Welcome to the final lesson in the ‘Core’ series!

As usual, let us reflect on how we got here.

The basics

You started out from the very basics by learning to design and program a guessing game. You then spent the next few lessons diving into the details of all the basic building blocks as used in Python. You then started writing self-explanatory and modular codes with functions.

Complex data structures

You are then introduced to complicated Python data structures like lists, range, tuples, dicts, and sets; along with useful iterators like enumerate and zip in the last lesson.

Object-oriented programming

The concept of object oriented programming emerged from Lesson 7 onwards. I introduced the idea of objects having states and properties, and objects having actions/methods associated with them. Putting the two ideas together, you wrote custom classes with member attributes and methods.

In the previous lesson, I focussed on the interaction between different objects of different classes. You saw that an object can receive another object as input argument to its methods. An object can then invoke the other object’s (public) methods to get it to do things. In this case, there is a dependency between the two object classes.

We can also have a more specific type of dependency called association, which is where an object ‘has’ another object as its attribute (Road has Cars). The degree of association can be even stronger with aggregation where an object is part of another (a Song is part of a Playlist), and composition where an object is exclusively part of another object (a Room only exist as part of a House). For practical purposes, there is no need to stress about the minute distinction between these three. It is sufficient for you to know that you can assign an object as an instance attribute of a class, and later use these objects in the instance methods for the class.

Class diagrams

You have also attempted to continue refactoring your robot project to make it even more object-oriented. You created a RobotFactory class to build your robots, and later created more classes like Drink and Grid for your robot to interact with.

Python specific topics

We also looked at some Python specific topics. We briefly discussed list comprehension and how it can make your code more compact, readable, and possibly even faster.

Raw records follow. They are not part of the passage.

-- ==== Sys2Proof/Machine/Flags.lean ====
section
/-! DEFINITION. Conditions computed from the state: freshness and the zone temperatures (R16, R17),
the deadband judgement (R84), the flow path (R103), the plant-available flag (R104) and the
configuration check (R173). -/

namespace Sys2Proof.Machine

open Sys2Proof

/-! ### Sensor slots -/

/-- A slot is fresh: valid, and its age below the zone's sensor timeout (R16). -/
def Slot.fresh (timeout : Nat) (c : Slot) : Bool :=
  c.valid && (match c.age with
    | some a => decide (a < timeout)
    | none => false)

/-- The air reading of a fresh slot. -/
def Slot.freshAir (timeout : Nat) (c : Slot) : Option T16 :=
  if c.fresh timeout then c.air else none

/-- The floor reading of a fresh slot. -/
def Slot.freshFloor (timeout : Nat) (c : Slot) : Option T16 :=
  if c.fresh timeout then c.floor else none

/-- The zone temperature of R17: the mean of two fresh readings rounded down, or the one. -/
def zoneTempOf (timeout : Nat) (c0 c1 : Slot) : Option T16 :=
  match c0.freshAir timeout, c1.freshAir timeout with
  | some a, some b => some (Int.fdiv (a + b) 2)
  | some a, none => some a
  | none, some b => some b
  | none, none => none

/-- The floor temperature of R17: the larger of the fresh floor readings. -/
def floorTempOf (timeout : Nat) (c0 c1 : Slot) : Option T16 :=
  match c0.freshFloor timeout, c1.freshFloor timeout with
  | some a, some b => some (if a < b then b else a)
  | some a, none => some a
  | none, some b => some b
  | none, none => none

/-- Some slot of the zone is fresh (R62). -/
def ZoneRt.anyFresh (timeout : Nat) (r : ZoneRt) : Bool :=
  r.slot0.fresh timeout || r.slot1.fresh timeout

/-- The zone and floor temperatures recomputed (R17). -/
def ZoneRt.recompute (timeout : Nat) (r : ZoneRt) : ZoneRt :=
  { r with
    zoneTemp := zoneTempOf timeout r.slot0 r.slot1
    floorTemp := floorTempOf timeout r.slot0 r.slot1 }

/-! ### Valves -/

/-- A target differs from a reference position by enough to be sent, the end exceptions included
(R84). -/
def worthAgainst (deadband reference target : Nat) : Bool :=
  ((target == 0 || target == 100) && target != reference)
    || decide (deadband ≤ distance target reference)

/-- A derived target is worth sending (R84): always while the last commanded target is UNKNOWN. -/
def worthSending (deadband : Nat) (last : Option Nat) (target : Nat) : Bool :=
  match last with
  | none => true
  | some l => worthAgainst deadband l target

/-- The number of drive slots held (R86). -/
def movingCount (s : State) : Nat :=
  (allNodes.filter (fun i => (s.node i).act.motion == .moving)).length

/-! ### The plant -/

/-- The actuator holds the flow path open (R103). -/
def holdsPath (s : State) (i : NodeIx) : Bool :=
  (s.nodeCfg i).isActuator && (s.node i).presence == .present
    && (match (s.node i).act.confirmed with
      | some p => decide (s.work.plant.flowPathMin ≤ p)
      | none => false)

/-- The enabled zone of an actuator that holds the flow path open. -/
def pathZone (s : State) (i : NodeIx) : Option ZoneIx :=
  match (s.nodeCfg i).zone with
  | some z => if (s.zoneCfg z).enabled && holdsPath s i then some z else none
  | none => none

/-- The flow path is open (R103). -/
def flowPath (s : State) : Bool :=
  allNodes.any (fun i => (pathZone s i).isSome)

/-- The demand an actuator's zone adds to the open demand: 0 when it holds no path open. -/
def pathDemand (s : State) (i : NodeIx) : Nat :=
  match pathZone s i with
  | some z => (s.zone z).demand
  | none => 0

/-- The open demand (R103): the largest demand among enabled zones with an actuator holding the
flow path open, 0 with the path closed. -/
def openDemand (s : State) : Nat :=
  allNodes.foldl (fun m i => max m (pathDemand s i)) 0

/-- Some enabled zone has demand above 0 (R110). -/
def anyDemand (s : State) : Bool :=
  allZones.any (fun z => (s.zoneCfg z).enabled && decide (0 < (s.zone z).demand))

/-- The plant-available flag (R104). -/
def plantAvailableOf (p : Supervisor) : Bool :=
  match p.plantState with
  | .noBoiler => true
  | .ok => p.status == some .ready || p.status == some .firing
  | .sync => false
  | .fault => false

/-- The seed as loaded into the question register: a stored 0 gives 0x01 (R120). -/
def seedOf (c : PlantCfg) : Byte :=
  if c.seed = 0#8 then 1#8 else c.seed

/-! ### The configuration check (R173) -/

/-- The nodes, in rising index, whose configuration meets a test. -/
def nodesWhere (t : Tables) (p : NodeCfg → Bool) : List NodeCfg :=
  (allNodes.map (fun i => t.nodes[i])).filter p

/-- The zone is enabled. -/
def enabledZone (t : Tables) (z : Option ZoneIx) : Bool :=
  match z with
  | some z => t.zones[z].enabled
  | none => false

/-- Check 1: more than one BOILER_IF entry; the second is named. -/
def check1 (t : Tables) : Option CheckFailure :=
  match nodesWhere t NodeCfg.isBoiler with
  | _ :: c :: _ => some ⟨1, .node c.address⟩
  | _ => none

/-- Check 2: the BOILER_IF entry is configured on ROOM. -/
def check2 (t : Tables) : Option CheckFailure :=
  match nodesWhere t (fun c => c.isBoiler && c.segment == .room) with
  | c :: _ => some ⟨2, .node c.address⟩
  | [] => none

/-- Check 3: an enabled zone has no SENSOR or ROOM_UNIT entry on ROOM, or more than two. -/
def check3 (t : Tables) : Option CheckFailure :=
  match allZones.find? (fun z => t.zones[z].enabled &&
      let n := (nodesWhere t (fun c => c.isThermal && c.segment == .room && c.zone == some z)).length
      (n == 0 || decide (2 < n))) with
  | some z => some ⟨3, .zone z⟩
  | none => none

/-- Check 4: an enabled zone has no ACTUATOR entry on PLANT, or more than four. -/
def check4 (t : Tables) : Option CheckFailure :=
  match allZones.find? (fun z => t.zones[z].enabled &&
      let n := (nodesWhere t (fun c => c.isActuator && c.segment == .plant && c.zone == some z)).length
      (n == 0 || decide (4 < n))) with
  | some z => some ⟨4, .zone z⟩
  | none => none

/-- Check 5: a SENSOR or ROOM_UNIT entry of an enabled zone is on PLANT, or an ACTUATOR entry of one
is on ROOM. -/
def check5 (t : Tables) : Option CheckFailure :=
  match nodesWhere t (fun c => enabledZone t c.zone &&
      ((c.isThermal && c.segment == .plant) || (c.isActuator && c.segment == .room))) with
  | c :: _ => some ⟨5, .node c.address⟩
  | [] => none

/-- Check 6: a BOILER_IF entry exists, the overrun time is above 0, and no enabled zone has
overrun-path on. -/
def check6 (t : Tables) : Option CheckFailure :=
  if !(nodesWhere t NodeCfg.isBoiler).isEmpty && decide (0 < t.plant.overrunTime)
      && !(allZones.any (fun z => t.zones[z].enabled && t.zones[z].overrunPath)) then
    some ⟨6, .nothing⟩
  else none

/-- The configuration check: the first check that fails, or none (R173). -/
def configCheck (t : Tables) : Option CheckFailure :=
  check1 t <|> check2 t <|> check3 t <|> check4 t <|> check5 t <|> check6 t

end Sys2Proof.Machine
end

You also learnt what JSON files are and how to load objects into Python from JSON, and how to write Python objects into JSON files for storage.

We also extended the idea of Python modules further, by organising them into a package. Recall that a package is a collection of related modules organised in a nice hierarchy.

Finally we quickly looked at the fact that Python Exceptions are object instances. This means that you can construct your own Exception instances and provided custom arguments to them. You can access Exception arguments using the .args attribute. You have also looked at a long list of Python built-in Exception classes, which you may choose to raise when needed.